Sputnik V dla Europy?
Od kłopotów z rosnącą liczbą zgonów i niepopularnych obostrzeń ma Rosjan odciągnąć nagłaśniany ostatnio „prawie-sukces” Sputnika V na Zachodzie. Władze informują, że dobiega końca trwający ponad pół roku proces akredytacji szczepionki na europejskim rynku. Jak chwalił się szef resortu zdrowia, zdjęto wszystkie bariery dla jej rejestracji w UE, zostały już tylko procedury administracyjne.

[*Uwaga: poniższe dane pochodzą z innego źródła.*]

/-! ### Groups at an expiry -/

/-- R71, R72 and R73: the arrival that completes the arrived set releases the group, which is ARMED again or FREE. Every member leaves
WAIT_SYNC with its timer restarted: a DWELL becomes active, a MOVE that passes the checks of its activation becomes active and opens its
first period from a fraction of 0, and a MOVE that fails one retires HALTED and halts its axis alone, with the cause of the limit or
RATE_JUMP, while the others run. Stated for members whose entries are general ones, with no stop request pending. -/
def Obligations.ArrivalReleasesTheGroup : Prop :=
  ∀ (s : State) (a : Axis) (g : GroupIx) (r : AxisRecord) (rest : List AxisRecord),
    let x := s.axis a
    let first (b : Axis) (m : Move) : Nat := match m.startRate with
      | some v => v
      | none =>
        let c := (s.axis b).cfg
        if m.delta < c.creepRate then c.creepRate else if c.maxRate < m.delta then c.maxRate else m.delta.toNat
    let limited (b : Axis) (m : Move) : Prop := (s.axis b).cfg.limitsOn = true ∧
      (m.dir = .forward ∧ (s.line (.limP b)).level = (s.axis b).cfg.limitHigh ∨
        m.dir = .reverse ∧ (s.line (.limN b)).level = (s.axis b).cfg.limitHigh)
    let passes (b : Axis) (m : Move) : Prop := ¬ limited b m ∧ first b m ≤ (s.axis b).cfg.jumpLimit
    let record (b : Axis) : Option AxisRecord := if b = a then some r else (s.axis b).held.map Held.record
    s.Ready → (∀ k, k ≠ g → (s.group k).st ≠ .gathering) → x.st = .idle → x.held = none → x.stopReq = none → x.staging = r :: rest →
    ((∃ n, r.body = .dwell n (some g)) ∨ (∃ m, r.body = .move m ∧ m.sync = some g ∧
      ∀ v, m.startRate = some v → x.cfg.creepRate ≤ v ∧ v ≤ x.cfg.maxRate)) →
    (x.cfg.countsPerStep = 0 ∨ x.acc.natAbs ≤ x.cfg.followWindow) → (∃ e, s.FreeGeneral e) →
    (s.group g).st = .gathering → setHas (s.group g).arrived a = false →
    setInsert (s.group g).arrived a = (s.group g).members →
    (∀ b, setHas (s.group g).arrived b = true → (s.axis b).stopReq = none ∧ ∃ h, (s.axis b).held = some h ∧ h.entry.val < 16 ∧
      ((∃ n k, h.record.body = .dwell n k) ∨ ∃ m, h.record.body = .move m)) →
      ∃ t, exec (.updatePeriodExpiry a) s = .next t ∧
        (∀ b, setHas (s.group g).members b = true →
          (t.axis b).held = none ∧ (t.axis b).timer = some (50 * (s.axis b).cfg.updatePeriod) ∧
          ∃ q, record b = some q ∧
            (((∃ n k, q.body = .dwell n k) ∨ ∃ m, q.body = .move m ∧ passes b m) →
              ∃ sg, (t.axis b).active = some sg ∧ sg.record = q ∧ sg.issued = 0 ∧ sg.expiries = 0) ∧
            (∀ n k, q.body = .dwell n k → (t.axis b).st = .dwell) ∧
            (∀ m, q.body = .move m → passes b m → (t.axis b).st = .run ∧ (t.axis b).rate = first b m ∧
              (t.axis b).frac = first b m % 65536 ∧ (t.axis b).dir = m.dir ∧
              (t.axis b).periodSteps = min (first b m / 65536) m.steps ∧
              (t.axis b).remaining = m.steps - min (first b m / 65536) m.steps) ∧
            (∀ m, q.body = .move m → ¬ passes b m → (t.axis b).st = .halted ∧ (t.axis b).active = none ∧
              (t.axis b).staging = [] ∧ (t.axis b).rate = 0 ∧ (t.axis b).dirPin = (s.axis b).dirPin ∧
              (limited b m → (t.axis b).cause = some (match m.dir with
                | .forward => .limitPos
                | .reverse => .limitNeg)) ∧
              (¬ limited b m → (t.axis b).cause = some .rateJump) ∧
              ∃ f, t.entry (faultSlot b) = .filled f ∧ f.tag = q.tag ∧ f.cause = (t.axis b).cause)) ∧
        (∀ b, setHas (s.group g).members b = false → t.axis b = s.axis b) ∧
        t.group g = (if (s.group g).reusable then
          { s.group g with st := .armed, arrived := 0, count := 0, gen := (s.group g).gen + 1 } else Group.reset) ∧
        (∀ k, k ≠ g → t.group k = s.group k)

/-- R75, R76 and R77: the expiry of the lowest-numbered member that brings a gathering's count to its timeout breaks the group:
every arrived member halts with SYNC_BROKEN. Below the timeout the group only counts. That an expiry taken at the instant of the first
arrival, which the expiry of another axis made, counts too is the model's choice (log entry 35, DESIGN CHOICE: R75 reads both ways). -/
def Obligations.GroupBreaksAtItsTimeout : Prop :=
  ∀ (s : State) (a : Axis) (g : GroupIx) (n : Nat),
    let x := s.axis a
    s.Ready → (∀ k, k ≠ g → (s.group k).st ≠ .gathering) → (s.group g).st = .gathering →
    (s.group g).timeout = some n → setHas (s.group g).members a = true →
    (∀ b, b < a → setHas (s.group g).members b = false) →
    (x.st = .waitSync ∨ x.st = .idle ∧ x.staging = []) → (x.cfg.countsPerStep = 0 ∨ x.acc.natAbs ≤ x.cfg.followWindow) →
    (∀ b, setHas (s.group g).arrived b = true → (s.axis b).held ≠ none) →
      ((s.group g).count + 1 < n → exec (.updatePeriodExpiry a) s = .next
        ((s.modAxis a fun x => { x with timer := some (50 * x.cfg.updatePeriod), setupMark := false }).modGroup g fun y =>
          { y with count := y.count + 1 })) ∧
      ((s.group g).count + 1 = n → ∃ t, exec (.updatePeriodExpiry a) s = .next t ∧
        t.group g = { s.group g with st := .broken, arrived := 0, count := 0 } ∧ (∀ k, k ≠ g → t.group k = s.group k) ∧
        (∀ b, setHas (s.group g).arrived b = true →
          (t.axis b).st = .halted ∧ (t.axis b).cause = some .syncBroken ∧ (t.axis b).held = none ∧ (t.axis b).staging = []) ∧
        (∀ b, setHas (s.group g).arrived b = false → b ≠ a → t.axis b = s.axis b))

/-! ### Pulses -/

/-- R20, R103, R107 and R109: the first pulse of the schedule begins and counts on the commanded position, the accumulator and the
active MOVE; at the end of its width STEP is low. With nothing scheduled no pulse begins (the model's choice, log entry 5). -/
def Obligations.PulsesCountAsTheyBegin : Prop :=
  ∀ (s : State) (a : Axis),
    let x := s.axis a
    let k : Int := x.cfg.countsPerStep
    let sum : Int := if x.dir = .forward then x.acc + k else x.acc - k
    (x.schedule = [] → exec (.stepPulseIssue a) s = .next s) ∧
    (∀ n rest g m, x.schedule = n :: rest → x.active = some g → g.record.body = .move m →
      exec (.stepPulseIssue a) s = .next (s.modAxis a fun x => { x with
        schedule := rest, pulse := some (50 * x.cfg.pulseWidth)
        cmdPos := if x.dir = .forward then x.cmdPos + 1 else x.cmdPos - 1
        acc := max (-2147483647) (min 2147483647 sum)
        active := some { g with
          issued := if g.issued < m.steps then g.issued + 1 else g.issued
          overrun := if g.issued < m.steps then g.overrun else g.overrun + 1 } })) ∧
    exec (.stepPulseEnd a) s = .next (s.modAxis a fun x => { x with pulse := none })

/-! ### Inputs -/

/-- R88, R89 and R90: a qualified limit edge. Where it makes active a limit toward which the axis moves, the axis halts and the
pulses not yet begun are withheld; otherwise the line's level changes and nothing else. That this holds too of an edge taken after an
ABORT_AXIS, or a STOP_AXIS that rests at once, of the same instant, which finds the axis IDLE, is the model's choice (log entry 36,
DESIGN CHOICE: R90 says so, and R93 sends to the pattern of R55, by which the axis halts from IDLE). -/
def Obligations.LimitEdgeHaltsTowardTheLimit : Prop :=
  ∀ (s : State) (a : Axis) (side : Side) (high : Bool),
    let x := s.axis a
    let line : Line := match side with
      | .pos => .limP a
      | .neg => .limN a
    let stops := x.cfg.limitsOn = true ∧ high = x.cfg.limitHigh ∧ (x.st = .run ∨ x.st = .rampDown) ∧
      x.dir = (match side with
        | .pos => Dir.forward
        | .neg => Dir.reverse)
    let moved := s.setLine line { level := high, run := 0, sampled := true }
    s.Ready →
      (¬ stops → exec (.limitEdge a side high) s = .next moved) ∧
      (stops → ∃ t, exec (.limitEdge a side high) s = .next t ∧ t.lines = moved.lines ∧
        (t.axis a).st = .halted ∧
        (t.axis a).cause = some (match side with
          | .pos => .limitPos
          | .neg => .limitNeg) ∧
        (t.axis a).rate = 0 ∧ (t.axis a).frac = 0 ∧ (t.axis a).periodSteps = 0 ∧ (t.axis a).schedule = [] ∧
        (t.axis a).pulse = x.pulse ∧ (t.axis a).cmdPos = x.cmdPos ∧ (t.axis a).encPos = x.encPos ∧ (t.axis a).acc = x.acc ∧
        (t.axis a).active = none ∧ (t.axis a).staging = [] ∧ (t.axis a).stopReq = none ∧
        (∃ r, t.entry (faultSlot a) = .filled r ∧ r.cmd = x.cmdPos ∧ r.cause = (t.axis a).cause) ∧
        (∀ b, b ≠ a → t.axis b = s.axis b) ∧ t.groups = s.groups)

/-- R99 and Table 6-2: a qualified edge of one quadrature line from the pair the unit last took. The forward cycle is 00, 10, 11,
01 (A first); the count is added to the encoder position and taken from the accumulator, with the sign exchanged under INVERTED.
R101: edges of both lines on one sample are counted as a quadrature error and give no count. With feedback, an axis at rest or
moving halts with ENCODER, out of WAIT_SYNC with its held record retired HALTED and the gathering broken (R76); in OFF, in HALTED and
without feedback nothing else follows (outside QUIESCING and FAILED). -/
def Obligations.QuadratureCountsAndErrors : Prop :=
  ∀ (s : State) (a : Axis) (line : QuadLine) (high : Bool),
    let x := s.axis a
    let pair : Bool × Bool := match line with
      | .a => (high, (s.line (.encB a)).level)
      | .b => ((s.line (.encA a)).level, high)
    let succ : Bool × Bool → Bool × Bool := fun p => (! p.2, p.1)
    let old := (x.quadA, x.quadB)
    let moved := s.setLine (match line with
      | .a => .encA a
      | .b => .encB a) { level := high, run := 0, sampled := true }
    let result (c : Int) : State := moved.modAxis a fun x => { x with
      encPos := x.encPos + BitVec.ofInt 32 c, acc := max (-2147483647) (min 2147483647 (x.acc - c))
      quadA := pair.1, quadB := pair.2 }
    let lines := (s.setLine (.encA a) { level := ! (s.line (.encA a)).level, run := 0, sampled := true }).setLine (.encB a)
      { level := ! (s.line (.encB a)).level, run := 0, sampled := true }
    let errs := if x.quadErrs < 255 then x.quadErrs + 1 else x.quadErrs
    (old = succ pair → exec (.encoderTransition a line high) s = .next (result (if x.cfg.inverted then 1 else -1))) ∧
    (pair = succ old → exec (.encoderTransition a line high) s = .next (result (if x.cfg.inverted then -1 else 1))) ∧
    (s.dev ≠ .quiescing → s.dev ≠ .failed → s.interp = .waiting →
      (x.cfg.countsPerStep = 0 ∨ x.st = .off ∨ x.st = .halted →
        exec (.quadratureError a) s = .next (lines.modAxis a fun x => { x with
          quadErrs := errs, quadA := ! (s.line (.encA a)).level, quadB := ! (s.line (.encB a)).level })) ∧
      (x.cfg.countsPerStep ≠ 0 → x.st ≠ .off → x.st ≠ .halted → x.st ≠ .waitSync →
        ∃ t, exec (.quadratureError a) s = .next t ∧ t.lines = lines.lines ∧ (t.axis a).st = .halted ∧
          (t.axis a).cause = some .encoder ∧ (t.axis a).quadErrs = errs ∧ (t.axis a).cmdPos = x.cmdPos ∧ (t.axis a).encPos = x.encPos ∧
          (t.axis a).acc = x.acc ∧ (t.axis a).schedule = [] ∧ (t.axis a).active = none ∧ (t.axis a).staging = [] ∧
          (∀ b, b ≠ a → t.axis b = s.axis b)) ∧
      (∀ h, x.cfg.countsPerStep ≠ 0 → s.Gathers a h → ∃ t, exec (.quadratureError a) s = .next t ∧ t.lines = lines.lines ∧
        HaltedFromGathering s t a h .encoder ∧ (t.axis a).quadErrs = errs ∧ (t.axis a).acc = x.acc))

/-- R85, R86 and R95: an event reaches the latches of every axis whose sources its line feeds, and no other latch; a clear latch
takes the time, a set one the overrun flag. Stated for axes with no WAIT in progress and no capture armed. -/
def Obligations.EventSetsTheLatchesItFeeds : Prop :=
  ∀ (s : State) (line : EventLine),
    let feeds (a : Axis) (src : Source) : Bool := match src, line with
      | .index, .encI b => b == a && (s.axis a).cfg.indexSrc == .own
      | .index, .trg m => (s.axis a).cfg.indexSrc == .trg m
      | .home, .home b => b == a && (s.axis a).cfg.homeSrc == .own
      | .home, .trg m => (s.axis a).cfg.homeSrc == .trg m
      | .trg k, .trg m => k == m
      | _, _ => false
    s.dev ≠ .quiescing → s.dev ≠ .failed → s.interp = .waiting →
    (∀ a, (s.axis a).st ≠ .waitEvent ∧ (s.axis a).arm.armed = false) →
      ∃ t, exec (.event line) s = .next t ∧
        (∀ a, t.axis a = { s.axis a with latches := (t.axis a).latches }) ∧
        (∀ a src, (t.axis a).latch src =
          if feeds a src then
            if ((s.axis a).latch src).flag then { (s.axis a).latch src with overrun := true }
            else { flag := true, overrun := false, time := s.time }
          else (s.axis a).latch src) ∧
        t = { s.setLine (eventLine line) {
            level := ! s.inputs.polarity.getLsbD (polarityIx line), run := 0, sampled := true } with
          axes := t.axes, freeCount := t.freeCount }

/-- R13 and R14: in WAIT_EVENT the event of the WAIT's source completes it at that instant. Stated for a trigger event, with no
other WAIT on that trigger and no capture armed, the latch clear and the report flag set. -/
def Obligations.EventCompletesTheWait : Prop :=
  ∀ (s : State) (a : Axis) (m : Fin 4) (g : Segment) (w : Wait),
    let x := s.axis a
    s.Ready → x.st = .waitEvent → x.active = some g → g.record.body = .wait w → w.src = .trg m → g.record.report = true →
    x.cfg.indexSrc = .own → x.cfg.homeSrc = .own → (x.latch (.trg m)).flag = false →
    (∀ b, b ≠ a → (s.axis b).st ≠ .waitEvent) → (∀ b, (s.axis b).arm.armed = false) →
      ∃ t, exec (.event (.trg m)) s = .next t ∧ (t.axis a).st = .idle ∧ (t.axis a).active = none ∧
        (t.axis a).latch (.trg m) = Latch.clear ∧ (t.axis a).staging = x.staging ∧
        (t.axis a).timer = x.timer ∧
        (t.axis a).cmdPos = w.ref.getD x.cmdPos ∧
        (t.axis a).encPos = (match w.ref with
          | none => x.encPos
          | some v => v * BitVec.ofNat 32 x.cfg.countsPerStep) ∧
        (t.axis a).acc = (match w.ref with
          | none => x.acc
          | some _ => 0) ∧
        t.fillQueue = s.fillQueue ++ [g.entry] ∧
        t.entry g.entry = .filled {
          seq := 0, source := .axis a, kind := .segment, status := .ok, cause := none, echo := 0x03, flushed := 0
          ringHead := 0, tag := g.record.tag, time := s.time, cmd := (t.axis a).cmdPos, enc := (t.axis a).encPos
          wordA := s.time, wordB := 0 }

Przez dłuższy czas problem polegał na tym, że europejscy eksperci wizytujący cztery rosyjskie fabryki, w których produkowany jest Sputnik, miały obiekcje co do standardów w jednej z nich. Z tego powodu – tłumaczył Muraszko – procedura się przeciągała. Jak dodał, teraz to kwestia kilku papierków. Pytanie tylko, czy Europejczycy zechcą szczepić się preparatem, którym nie chcą się szczepić nawet Rosjanie.